= Beginning of Section =

-- ==== Sys2Proof/Laws/Events.lean ====
section
/-! SUPPORT. What putting an event in the list of events to come does: the state with that event to come, and no more. -/

namespace Sys2Proof.Machine

theorem mem_insertBy (key : α → Nat) (a x : α) (l : List α) : x ∈ insertBy key a l ↔ x = a ∨ x ∈ l := by
  induction l with
  | nil => simp [insertBy]
  | cons b r ih =>
    unfold insertBy
    split
    · simp only [List.mem_cons, ih]; tauto
    · simp

theorem State.later_scheduled (s : State) (d : Nat) (i : Instr) : Scheduled s (s.later d i) d d i :=
  ⟨rfl, fun _ h => (mem_insertBy _ _ _ _).2 (.inr h), d, le_rfl, le_rfl, (mem_insertBy _ _ _ _).2 (.inl rfl)⟩

theorem State.takeExtra_eq (s : State) : s.takeExtra.2 = { s with extra := s.extra.drop 1 } := by
  unfold State.takeExtra
  cases h : s.extra with
  | nil => simp; rw [← h]
  | cons a r => simp

theorem State.laterX_scheduled (s : State) (d : Nat) (i : Instr) : ∃ hi, Scheduled s (s.laterX d i) d hi i := by
  refine ⟨d + s.takeExtra.1, ?_, ?_, d + s.takeExtra.1, Nat.le_add_right _ _, le_rfl, ?_⟩
  · simp [State.laterX, State.takeExtra_eq, State.later]
  · intro e h; simp [State.laterX, State.takeExtra_eq, State.later, mem_insertBy, h]
  · simp [State.laterX, State.takeExtra_eq, State.later, mem_insertBy]

theorem State.laterWithin_scheduled (s : State) (lo hi : Nat) (i : Instr) (h : lo ≤ hi) :
    Scheduled s (s.laterWithin lo hi i) lo hi i := by
  refine ⟨?_, ?_, Nat.max lo (Nat.min (lo + s.takeExtra.1) hi), ?_, ?_, ?_⟩
  · simp [State.laterWithin, State.takeExtra_eq, State.later]
  · intro e he; simp [State.laterWithin, State.takeExtra_eq, State.later, mem_insertBy, he]
  · exact Nat.le_max_left _ _
  · exact Nat.max_le.2 ⟨h, Nat.min_le_right _ _⟩
  · simp [State.laterWithin, State.takeExtra_eq, State.later, mem_insertBy]

/-- A slot put at a word. -/
def Slot.stood (sl : Slot) (pc : BitVec 14) (a b : LoopLevel) (g : Gate) : Slot :=
  { sl with pc := pc, loop1 := a, loop2 := b, gate := g }

theorem Slot.advance_stood (sl : Slot) (g : Gate) :
    { sl.advance with gate := g } = sl.stood sl.advance.pc sl.advance.loop1 sl.advance.loop2 g := by
  conv_lhs => rw [Slot.advance_eq]
  rfl

/-- What a word leaves in its slot may as well be left after it has passed, where it does not concern the next word. -/
theorem State.retire_modMe (s : State) (f : Slot → Slot) (hh : (f s.me).h = s.me.h) (ht : (f s.me).turn = s.me.turn)
    (hp : (f s.me).pc = s.me.pc) (h1 : (f s.me).loop1 = s.me.loop1) (h2 : (f s.me).loop2 = s.me.loop2)
    (hf : ∀ pc a b g, f (s.me.stood pc a b g) = (f s.me).stood pc a b g) : (s.modMe f).retire = s.passed.modMe f := by
  rw [State.retire_eq, State.modMe_eq, State.passed_setSlot s (f s.me) hh hp h1 h2, State.passed, State.modMe_setSlot,
    Slot.advance_stood, hf]
  simp only [Slot.stood, ht]

/-- A word that leaves its status. -/
theorem State.setL_retire (s : State) (b : Bool) (opc unit code : Nat) :
    (s.modMe fun sl => sl.setL b opc unit code).retire = s.passed.modMe fun sl => { sl with lstate := lstateValue b opc unit code } :=
  State.retire_modMe s (fun sl => sl.setL b opc unit code) rfl rfl rfl rfl rfl fun _ _ _ _ => rfl

@[simp] theorem State.report_eq (s : State) (opc unit code : Nat) : s.report opc unit code = s.reported opc unit code :=
  s.setL_retire false opc unit code

theorem Slot.finishL_eq (sl : Slot) (opc unit code : Nat) : sl.finishL opc unit code = sl.told opc unit code := by
  have e (b : Bool) (a u c : Nat) : lstateWord b a u c = lstateValue b a u c := rfl
  unfold Slot.finishL Slot.told
  rw [e]
  split
  · rfl
  · rfl

end Sys2Proof.Machine
end

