-- ==== Sys2Proof/Laws/PerInstr.lean ====
section
/-! SUPPORT. Of every instruction: the row that its body selects is the instruction itself, so that no two rows share a
body (R74). Events have no word and no body. -/

namespace Sys2Proof.Laws

/- The proofs are elaborated one after another: each thread takes 256 MiB of the memory limit. -/
set_option Elab.async false

/-- The body of a word row picks that row. -/
def WordShape.Statement (i : Instr) : Prop := ∀ b, i.body = some b → i.rowSelected = true → b.pick = some i

theorem WordShape.nop (h : Hdr) (o : FmtC) : WordShape.Statement (.nop h o) := by
  intro b e r; cases e; rfl

theorem WordShape.br (h : Hdr) (o : FmtC) : WordShape.Statement (.br h o) := by
  intro b e r; cases e; rfl

theorem WordShape.jmp (h : Hdr) (o : FmtC) : WordShape.Statement (.jmp h o) := by
  intro b e r; cases e; rfl

theorem WordShape.call (h : Hdr) (o : FmtC) : WordShape.Statement (.call h o) := by
  intro b e r; cases e; rfl

theorem WordShape.callr (h : Hdr) (o : FmtC) : WordShape.Statement (.callr h o) := by
  intro b e r; cases e; rfl

theorem WordShape.ret (h : Hdr) (o : FmtC) : WordShape.Statement (.ret h o) := by
  intro b e r; cases e; rfl

theorem WordShape.loop (h : Hdr) (o : FmtC) : WordShape.Statement (.loop h o) := by
  intro b e r; cases e; cases o; simp only [Instr.rowSelected, beq_iff_eq] at r; subst r; rfl

theorem WordShape.loopImm (h : Hdr) (o : FmtC) : WordShape.Statement (.loopImm h o) := by
  intro b e r; cases e; cases o; simp only [Instr.rowSelected, beq_iff_eq] at r; subst r; rfl

theorem WordShape.waitc (h : Hdr) (o : FmtC) : WordShape.Statement (.waitc h o) := by
  intro b e r; cases e; cases o; simp only [Instr.rowSelected, beq_iff_eq] at r; subst r; rfl

theorem WordShape.waitcImm (h : Hdr) (o : FmtC) : WordShape.Statement (.waitcImm h o) := by
  intro b e r; cases e; cases o; simp only [Instr.rowSelected, beq_iff_eq] at r; subst r; rfl

theorem WordShape.endSlot (h : Hdr) (o : FmtC) : WordShape.Statement (.endSlot h o) := by
  intro b e r; cases e; rfl

theorem WordShape.trap (h : Hdr) (o : FmtC) : WordShape.Statement (.trap h o) := by
  intro b e r; cases e; rfl

theorem WordShape.brk (h : Hdr) (o : FmtC) : WordShape.Statement (.brk h o) := by
  intro b e r; cases e; rfl

theorem WordShape.rft (h : Hdr) (o : FmtC) : WordShape.Statement (.rft h o) := by
  intro b e r; cases e; cases o; simp only [Instr.rowSelected, beq_iff_eq] at r; subst r; rfl

theorem WordShape.rftNext (h : Hdr) (o : FmtC) : WordShape.Statement (.rftNext h o) := by
  intro b e r; cases e; cases o; simp only [Instr.rowSelected, beq_iff_eq] at r; subst r; rfl

theorem WordShape.chkp (h : Hdr) (o : FmtC) : WordShape.Statement (.chkp h o) := by
  intro b e r; cases e; cases o; simp only [Instr.rowSelected, beq_iff_eq] at r; subst r; rfl

theorem WordShape.chkpImm (h : Hdr) (o : FmtC) : WordShape.Statement (.chkpImm h o) := by
  intro b e r; cases e; cases o; simp only [Instr.rowSelected, beq_iff_eq] at r; subst r; rfl

theorem WordShape.add (h : Hdr) (o : FmtA) : WordShape.Statement (.add h o) := by
  intro b e r; cases e; rfl

theorem WordShape.sub (h : Hdr) (o : FmtA) : WordShape.Statement (.sub h o) := by
  intro b e r; cases e; rfl

theorem WordShape.mul (h : Hdr) (o : FmtA) : WordShape.Statement (.mul h o) := by
  intro b e r; cases e; rfl

theorem WordShape.mulh (h : Hdr) (o : FmtA) : WordShape.Statement (.mulh h o) := by
  intro b e r; cases e; rfl

theorem WordShape.div (h : Hdr) (o : FmtA) : WordShape.Statement (.div h o) := by
  intro b e r; cases e; rfl

theorem WordShape.rem (h : Hdr) (o : FmtA) : WordShape.Statement (.rem h o) := by
  intro b e r; cases e; rfl

theorem WordShape.andG (h : Hdr) (o : FmtA) : WordShape.Statement (.andG h o) := by
  intro b e r; cases e; rfl

theorem WordShape.orG (h : Hdr) (o : FmtA) : WordShape.Statement (.orG h o) := by
  intro b e r; cases e; rfl

theorem WordShape.xorG (h : Hdr) (o : FmtA) : WordShape.Statement (.xorG h o) := by
  intro b e r; cases e; rfl

theorem WordShape.andn (h : Hdr) (o : FmtA) : WordShape.Statement (.andn h o) := by
  intro b e r; cases e; rfl

theorem WordShape.shl (h : Hdr) (o : FmtA) : WordShape.Statement (.shl h o) := by
  intro b e r; cases e; rfl

theorem WordShape.shr (h : Hdr) (o : FmtA) : WordShape.Statement (.shr h o) := by
  intro b e r; cases e; rfl

theorem WordShape.sar (h : Hdr) (o : FmtA) : WordShape.Statement (.sar h o) := by
  intro b e r; cases e; rfl

theorem WordShape.rot (h : Hdr) (o : FmtA) : WordShape.Statement (.rot h o) := by
  intro b e r; cases e; rfl

theorem WordShape.minG (h : Hdr) (o : FmtA) : WordShape.Statement (.minG h o) := by
  intro b e r; cases e; rfl

theorem WordShape.maxG (h : Hdr) (o : FmtA) : WordShape.Statement (.maxG h o) := by
  intro b e r; cases e; rfl

theorem WordShape.clz (h : Hdr) (o : FmtA) : WordShape.Statement (.clz h o) := by
  intro b e r; cases e; rfl

theorem WordShape.ctz (h : Hdr) (o : FmtA) : WordShape.Statement (.ctz h o) := by
  intro b e r; cases e; rfl

theorem WordShape.popc (h : Hdr) (o : FmtA) : WordShape.Statement (.popc h o) := by
  intro b e r; cases e; rfl

theorem WordShape.ext (h : Hdr) (o : FmtA) : WordShape.Statement (.ext h o) := by
  intro b e r; cases e; rfl

theorem WordShape.bfx (h : Hdr) (o : FmtA) : WordShape.Statement (.bfx h o) := by
  intro b e r; cases e; rfl

theorem WordShape.bfi (h : Hdr) (o : FmtA) : WordShape.Statement (.bfi h o) := by
  intro b e r; cases e; rfl

theorem WordShape.sel (h : Hdr) (o : FmtA) : WordShape.Statement (.sel h o) := by
  intro b e r; cases e; rfl

theorem WordShape.lea (h : Hdr) (o : FmtA) : WordShape.Statement (.lea h o) := by
  intro b e r; cases e; rfl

= End of Section =

*Work item*
Would you quote everything above from the line containing "next word. -/" down to the line containing "s.setL_retire false opc unit code"? Include both of those lines and nothing else.

*Result of the exercise*
/-- What a word leaves in its slot may as well be left after it has passed, where it does not concern the next word. -/
theorem State.retire_modMe (s : State) (f : Slot → Slot) (hh : (f s.me).h = s.me.h) (ht : (f s.me).turn = s.me.turn)
    (hp : (f s.me).pc = s.me.pc) (h1 : (f s.me).loop1 = s.me.loop1) (h2 : (f s.me).loop2 = s.me.loop2)
    (hf : ∀ pc a b g, f (s.me.stood pc a b g) = (f s.me).stood pc a b g) : (s.modMe f).retire = s.passed.modMe f := by
  rw [State.retire_eq, State.modMe_eq, State.passed_setSlot s (f s.me) hh hp h1 h2, State.passed, State.modMe_setSlot,
    Slot.advance_stood, hf]
  simp only [Slot.stood, ht]

/-- A word that leaves its status. -/
theorem State.setL_retire (s : State) (b : Bool) (opc unit code : Nat) :
    (s.modMe fun sl => sl.setL b opc unit code).retire = s.passed.modMe fun sl => { sl with lstate := lstateValue b opc unit code } :=
  State.retire_modMe s (fun sl => sl.setL b opc unit code) rfl rfl rfl rfl rfl fun _ _ _ _ => rfl

@[simp] theorem State.report_eq (s : State) (opc unit code : Nat) : s.report opc unit code = s.reported opc unit code :=
  s.setL_retire false opc unit code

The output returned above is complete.